@[simp] theorem writeThmStatus_frame (a0 : Word) (s : State) :
    (writeThmStatus a0 s).pending = s.pending ∧ (writeThmStatus a0 s).reply = s.reply ∧ (writeThmStatus a0 s).out = s.out ∧ (writeThmStatus a0 s).freeCtr = s.freeCtr ∧ (writeThmStatus a0 s).aon = s.aon ∧ (writeThmStatus a0 s).cfg = s.cfg ∧ (writeThmStatus a0 s).pend = s.pend ∧ (writeThmStatus a0 s).tb = s.tb ∧ (writeThmStatus a0 s).events = s.events ∧ (writeThmStatus a0 s).host = s.host ∧ (writeThmStatus a0 s).treads = s.treads ∧ (writeThmStatus a0 s).flights = s.flights ∧ (writeThmStatus a0 s).halls = s.halls ∧ (writeThmStatus a0 s).grid = s.grid ∧ (writeThmStatus a0 s).atr = s.atr ∧ (writeThmStatus a0 s).treadsOld = s.treadsOld ∧ (writeThmStatus a0 s).meas = s.meas ∧ (writeThmStatus a0 s).safe = s.safe ∧ (writeThmStatus a0 s).twin = s.twin ∧ (writeThmStatus a0 s).stair = s.stair ∧ (writeThmStatus a0 s).nvm = s.nvm ∧ (writeThmStatus a0 s).streams = s.streams ∧ (writeThmStatus a0 s).mem = s.mem := by
  unfold writeThmStatus; (try dsimp only)
  refine ⟨?_, ?_, ?_, ?_, ?_, ?_, ?_, ?_, ?_, ?_, ?_, ?_, ?_, ?_, ?_, ?_, ?_, ?_, ?_, ?_, ?_, ?_, ?_⟩
  · repeat' (first | (simp [apply_ite State.pending]; done) | with_reducible refine (each_keep State.pending _ _ _ (fun _ _ => ?_)).trans ?_ | with_reducible refine command_keep State.pending _ _ _ (fun _ => ?_) (fun _ => ?_) | split)
  · repeat' (first | (simp [apply_ite State.reply]; done) | with_reducible refine (each_keep State.reply _ _ _ (fun _ _ => ?_)).trans ?_ | with_reducible refine command_keep State.reply _ _ _ (fun _ => ?_) (fun _ => ?_) | split)
  · repeat' (first | (simp [apply_ite State.out]; done) | with_reducible refine (each_keep State.out _ _ _ (fun _ _ => ?_)).trans ?_ | with_reducible refine command_keep State.out _ _ _ (fun _ => ?_) (fun _ => ?_) | split)
  · repeat' (first | (simp [apply_ite State.freeCtr]; done) | with_reducible refine (each_keep State.freeCtr _ _ _ (fun _ _ => ?_)).trans ?_ | with_reducible refine command_keep State.freeCtr _ _ _ (fun _ => ?_) (fun _ => ?_) | split)
  · repeat' (first | (simp [apply_ite State.aon]; done) | with_reducible refine (each_keep State.aon _ _ _ (fun _ _ => ?_)).trans ?_ | with_reducible refine command_keep State.aon _ _ _ (fun _ => ?_) (fun _ => ?_) | split)
  · repeat' (first | (simp [apply_ite State.cfg]; done) | with_reducible refine (each_keep State.cfg _ _ _ (fun _ _ => ?_)).trans ?_ | with_reducible refine command_keep State.cfg _ _ _ (fun _ => ?_) (fun _ => ?_) | split)
  · repeat' (first | (simp [apply_ite State.pend]; done) | with_reducible refine (each_keep State.pend _ _ _ (fun _ _ => ?_)).trans ?_ | with_reducible refine command_keep State.pend _ _ _ (fun _ => ?_) (fun _ => ?_) | split)
  · repeat' (first | (simp [apply_ite State.tb]; done) | with_reducible refine (each_keep State.tb _ _ _ (fun _ _ => ?_)).trans ?_ | with_reducible refine command_keep State.tb _ _ _ (fun _ => ?_) (fun _ => ?_) | split)
  · repeat' (first | (simp [apply_ite State.events]; done) | with_reducible refine (each_keep State.events _ _ _ (fun _ _ => ?_)).trans ?_ | with_reducible refine command_keep State.events _ _ _ (fun _ => ?_) (fun _ => ?_) | split)
  · repeat' (first | (simp [apply_ite State.host]; done) | with_reducible refine (each_keep State.host _ _ _ (fun _ _ => ?_)).trans ?_ | with_reducible refine command_keep State.host _ _ _ (fun _ => ?_) (fun _ => ?_) | split)
  · repeat' (first | (simp [apply_ite State.treads]; done) | with_reducible refine (each_keep State.treads _ _ _ (fun _ _ => ?_)).trans ?_ | with_reducible refine command_keep State.treads _ _ _ (fun _ => ?_) (fun _ => ?_) | split)
  · repeat' (first | (simp [apply_ite State.flights]; done) | with_reducible refine (each_keep State.flights _ _ _ (fun _ _ => ?_)).trans ?_ | with_reducible refine command_keep State.flights _ _ _ (fun _ => ?_) (fun _ => ?_) | split)
  · repeat' (first | (simp [apply_ite State.halls]; done) | with_reducible refine (each_keep State.halls _ _ _ (fun _ _ => ?_)).trans ?_ | with_reducible refine command_keep State.halls _ _ _ (fun _ => ?_) (fun _ => ?_) | split)
  · repeat' (first | (simp [apply_ite State.grid]; done) | with_reducible refine (each_keep State.grid _ _ _ (fun _ _ => ?_)).trans ?_ | with_reducible refine command_keep State.grid _ _ _ (fun _ => ?_) (fun _ => ?_) | split)
  · repeat' (first | (simp [apply_ite State.atr]; done) | with_reducible refine (each_keep State.atr _ _ _ (fun _ _ => ?_)).trans ?_ | with_reducible refine command_keep State.atr _ _ _ (fun _ => ?_) (fun _ => ?_) | split)
  · repeat' (first | (simp [apply_ite State.treadsOld]; done) | with_reducible refine (each_keep State.treadsOld _ _ _ (fun _ _ => ?_)).trans ?_ | with_reducible refine command_keep State.treadsOld _ _ _ (fun _ => ?_) (fun _ => ?_) | split)
  · repeat' (first | (simp [apply_ite State.meas]; done) | with_reducible refine (each_keep State.meas _ _ _ (fun _ _ => ?_)).trans ?_ | with_reducible refine command_keep State.meas _ _ _ (fun _ => ?_) (fun _ => ?_) | split)
  · repeat' (first | (simp [apply_ite State.safe]; done) | with_reducible refine (each_keep State.safe _ _ _ (fun _ _ => ?_)).trans ?_ | with_reducible refine command_keep State.safe _ _ _ (fun _ => ?_) (fun _ => ?_) | split)
  · repeat' (first | (simp [apply_ite State.twin]; done) | with_reducible refine (each_keep State.twin _ _ _ (fun _ _ => ?_)).trans ?_ | with_reducible refine command_keep State.twin _ _ _ (fun _ => ?_) (fun _ => ?_) | split)
  · repeat' (first | (simp [apply_ite State.stair]; done) | with_reducible refine (each_keep State.stair _ _ _ (fun _ _ => ?_)).trans ?_ | with_reducible refine command_keep State.stair _ _ _ (fun _ => ?_) (fun _ => ?_) | split)
  · repeat' (first | (simp [apply_ite State.nvm]; done) | with_reducible refine (each_keep State.nvm _ _ _ (fun _ _ => ?_)).trans ?_ | with_reducible refine command_keep State.nvm _ _ _ (fun _ => ?_) (fun _ => ?_) | split)
  · repeat' (first | (simp [apply_ite State.streams]; done) | with_reducible refine (each_keep State.streams _ _ _ (fun _ _ => ?_)).trans ?_ | with_reducible refine command_keep State.streams _ _ _ (fun _ => ?_) (fun _ => ?_) | split)
  · repeat' (first | (simp [apply_ite State.mem]; done) | with_reducible refine (each_keep State.mem _ _ _ (fun _ _ => ?_)).trans ?_ | with_reducible refine command_keep State.mem _ _ _ (fun _ => ?_) (fun _ => ?_) | split)
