-- ==== Sys2Proof/Tests/Slice0.lean ====
section
/-! SUPPORT. The model's own tests: ill-formed terms that the checks refuse, small steps whose results come from the spec's
words or from hand calculation, and for each statement with hypotheses states and operands that meet them. -/

namespace Sys2Proof.Tests

set_option Elab.async false

open Sys2Proof Sys2Proof.Machine

/-- The state a command leads to. -/
def run (c : Instr) (s : State) : State :=
  match exec c s with
  | .next t => t
  | _ => State.reset

/-- The status of the last reply. -/
def told (c : Instr) (s : State) : Option Status := (run c s).reply.map (·.status)

/-- Every domain and bank ON, outside a pair, at position 0. -/
def on : State := { State.reset with aon := { State.reset.aon with
  dom := Vector.replicate 10 .on, bank := Vector.replicate 16 .on, porHold := false, rcRuns := true } }

/-- The same with some units OFF. -/
def off (l : List Nat) : State := l.foldl (fun s c => setUnit c .off s) on

/-- One cell in ring 0 (FLT_CFG with CT_COUNT 1 of flight 0), in the string of hall A. -/
def oneCell : State := on.setReg (fltBase 0) 1#32

/-- An active of a pair strapped E, its link up and both heartbeat paths up. -/
def active : State := { on with
  aon := { on.aon with straps := { role := 1, pos := 0, addr := 0 } }
  twin := { state := 1, linkUp := true, hb1 := { state := 1 }, hb2 := { state := 1 }, hbOut := true } }

/-- The standby in step of such a pair. -/
def standby : State := { on with
  aon := { on.aon with straps := { role := 2, pos := 0, addr := 0 } }
  twin := { state := 2, linkUp := true, hb1 := { state := 1 }, hb2 := { state := 1 }, stepMap := 0x3FF#10, partnerInStep := true } }

/-- A follower of the stairwell at position 2 with both ports up. -/
def follower : State := { on with
  aon := { on.aon with straps := { role := 0, pos := 2, addr := 0 } }
  stair := { on.stair with upUp := true, downUp := true } }

/-- Tests of the same on one state. -/
def cell (k : Nat) (f : Cell → Cell) (s : State) : State := s.setCell k f

/-! For each statement with hypotheses, states and operands that meet them, clause by clause. -/

theorem meets_EmptyQueueTicks : on.pending = [] ∧ on.isOn .timebase = true ∧ (off [0]).pending = [] ∧
    (off [0]).isOn .timebase = false := by decide +kernel

theorem meets_CanonicalKept : State.reset.Canonical ∧ step State.reset = .next State.reset := by
  exact ⟨by unfold State.Canonical; decide, rfl⟩
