-- ==== Sys2Proof/Machine/Renderer.lean ====
section
/-! DEFINITION. The frame renderer as pseudo-instructions of the host (44_frame_renderer.md): they add no state and no
opcode. An expansion issues its commands back to back, no other agent moving between them (log 16). -/

namespace Sys2Proof.Machine

/-- One line of a host program: a pseudo-instruction SETXY or a command. -/
inductive HostOp where
  | setxy (row col : BitVec 8) (r g b : Byte)
  | command (i : Instr)
  deriving DecidableEq, Repr

/-- Go on from a next state; stop where the first part stopped. -/
def thenNext (o : Host.Outcome State Fault Refusal) (f : State → Host.Outcome State Fault Refusal) :
    Host.Outcome State Fault Refusal :=
  match o with
  | .next s => f s
  | .fault e => .fault e
  | .refused e => .refused e

/-- The second command of SETXY: `SET k, r, g, b` with `k` the index MAP has just returned; where MAP has returned
nothing, no SET is issued (44_frame_renderer.md R92). -/
def setWithResponse (r g b : Byte) (s : State) : Host.Outcome State Fault Refusal :=
  match s.env.rsp with
  | some k => issueCommand (.set (k.extractLsb' 0 5) r g b) s
  | none => .next s

/-- `SETXY row, col, r, g, b` (44_frame_renderer.md R92). On a port that is not ready the line is skipped whole: the model's
choice, the spec's host issues nothing then (log 24). -/
def runSetxy (row col : BitVec 8) (r g b : Byte) (s : State) : Host.Outcome State Fault Refusal :=
  if s.cmdst = .idle then thenNext (issueCommand (.map row col) s) (setWithResponse r g b) else .next s

/-- One line of a host program. -/
def runHostOp : HostOp → State → Host.Outcome State Fault Refusal
  | .setxy row col r g b, s => runSetxy row col r g b s
  | .command i, s => issueCommand i s

/-- A host program, line by line, each issued as soon as the one before it has been: a line that meets a port that is not
ready is skipped and the next one tried, so a RENDER straight after a RENDER draws nothing. The model's choice (log 24): the
spec's host waits for `cmd_ready` (70_reset_and_hazards.md R134), which takes moves of the other agents. -/
def runHostOps : List HostOp → State → Host.Outcome State Fault Refusal
  | [], s => .next s
  | op :: ops, s => thenNext (runHostOp op s) (runHostOps ops)

/-- The 25 positions in row-major order (44_frame_renderer.md R93). -/
def cells : List (Nat × Nat) :=
  (List.range 5).flatMap fun row => (List.range 5).map fun col => (row, col)

/-- The pixel of a cell of a bitmap: c = 0 red, c = 1 green, c = 2 blue (44_frame_renderer.md R94). -/
def bitmapPixel (bitmap : Nat → Nat → Nat → Nat → Byte) (d row col : Nat) : Pixel :=
  ⟨bitmap d row col 0, bitmap d row col 1, bitmap d row col 2⟩

/-- The SETXY of one cell of digit `d` (44_frame_renderer.md R93). -/
def cellOp (bitmap : Nat → Nat → Nat → Nat → Byte) (d : Nat) (rc : Nat × Nat) : HostOp :=
  .setxy (BitVec.ofNat 8 rc.1) (BitVec.ofNat 8 rc.2) (bitmap d rc.1 rc.2 0) (bitmap d rc.1 rc.2 1)
    (bitmap d rc.1 rc.2 2)

/-- The expansion of `RENDER d`, for a BITMAP given as an argument; a digit above 9 has none (44_frame_renderer.md R93,
R96). -/
def expandRender (bitmap : Nat → Nat → Nat → Nat → Byte) (d : Nat) : Option (List HostOp) :=
  if d ≤ 9 then some (cells.map (cellOp bitmap d) ++ [.command .write]) else none

/-- The commands of one line of a host program as words, with the index the mapper gives written for `k`
(44_frame_renderer.md R92: "In a listing with constant operands, `k` is written as the value rule R62 gives"). Off the matrix
the MAP faults and no SET is issued, so none is listed. -/
def hostOpWords : HostOp → List Word
  | .setxy row col r g b =>
    if positionInRange row col then
      [encode (.map row col), encode (.set (BitVec.ofNat 5 (mapIndex row.toNat col.toNat)) r g b)]
    else [encode (.map row col)]
  | .command i => [encode i]

end Sys2Proof.Machine
end

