/-! Runs along a list of moves. -/

theorem performAll_append (ms ns : List Move) (s : State) :
    performAll (ms ++ ns) s =
      match performAll ms s with
      | .next t => performAll ns t
      | .fault e => .fault e
      | .refused e => .refused e := by
  induction ms generalizing s with
  | nil => rfl
  | cons m ms ih =>
    simp only [List.cons_append, performAll]
    cases perform m s with
    | next t => exact ih t
    | fault e => rfl
    | refused e => rfl

@[simp] theorem firstMoves_zero (σ : Nat → Move) : firstMoves σ 0 = [] := rfl

theorem firstMoves_succ (σ : Nat → Move) (n : Nat) : firstMoves σ (n + 1) = firstMoves σ n ++ [σ n] := by
  simp [firstMoves, List.range_succ]

/-- One more move of a schedule. -/
theorem performAll_firstMoves_succ {σ : Nat → Move} {n : Nat} {s t : State}
    (h : performAll (firstMoves σ n) s = .next t) : performAll (firstMoves σ (n + 1)) s = perform (σ n) t := by
  rw [firstMoves_succ, performAll_append, h]
  simp only [performAll]
  cases perform (σ n) t <;> rfl

end Sys2Proof.Machine
end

:: Exercise instructions ::
Copy each line of the records that has "active" in it.

:: Response area ::
/-- An active of a pair strapped E, its link up and both heartbeat paths up. -/
def active : State := { on with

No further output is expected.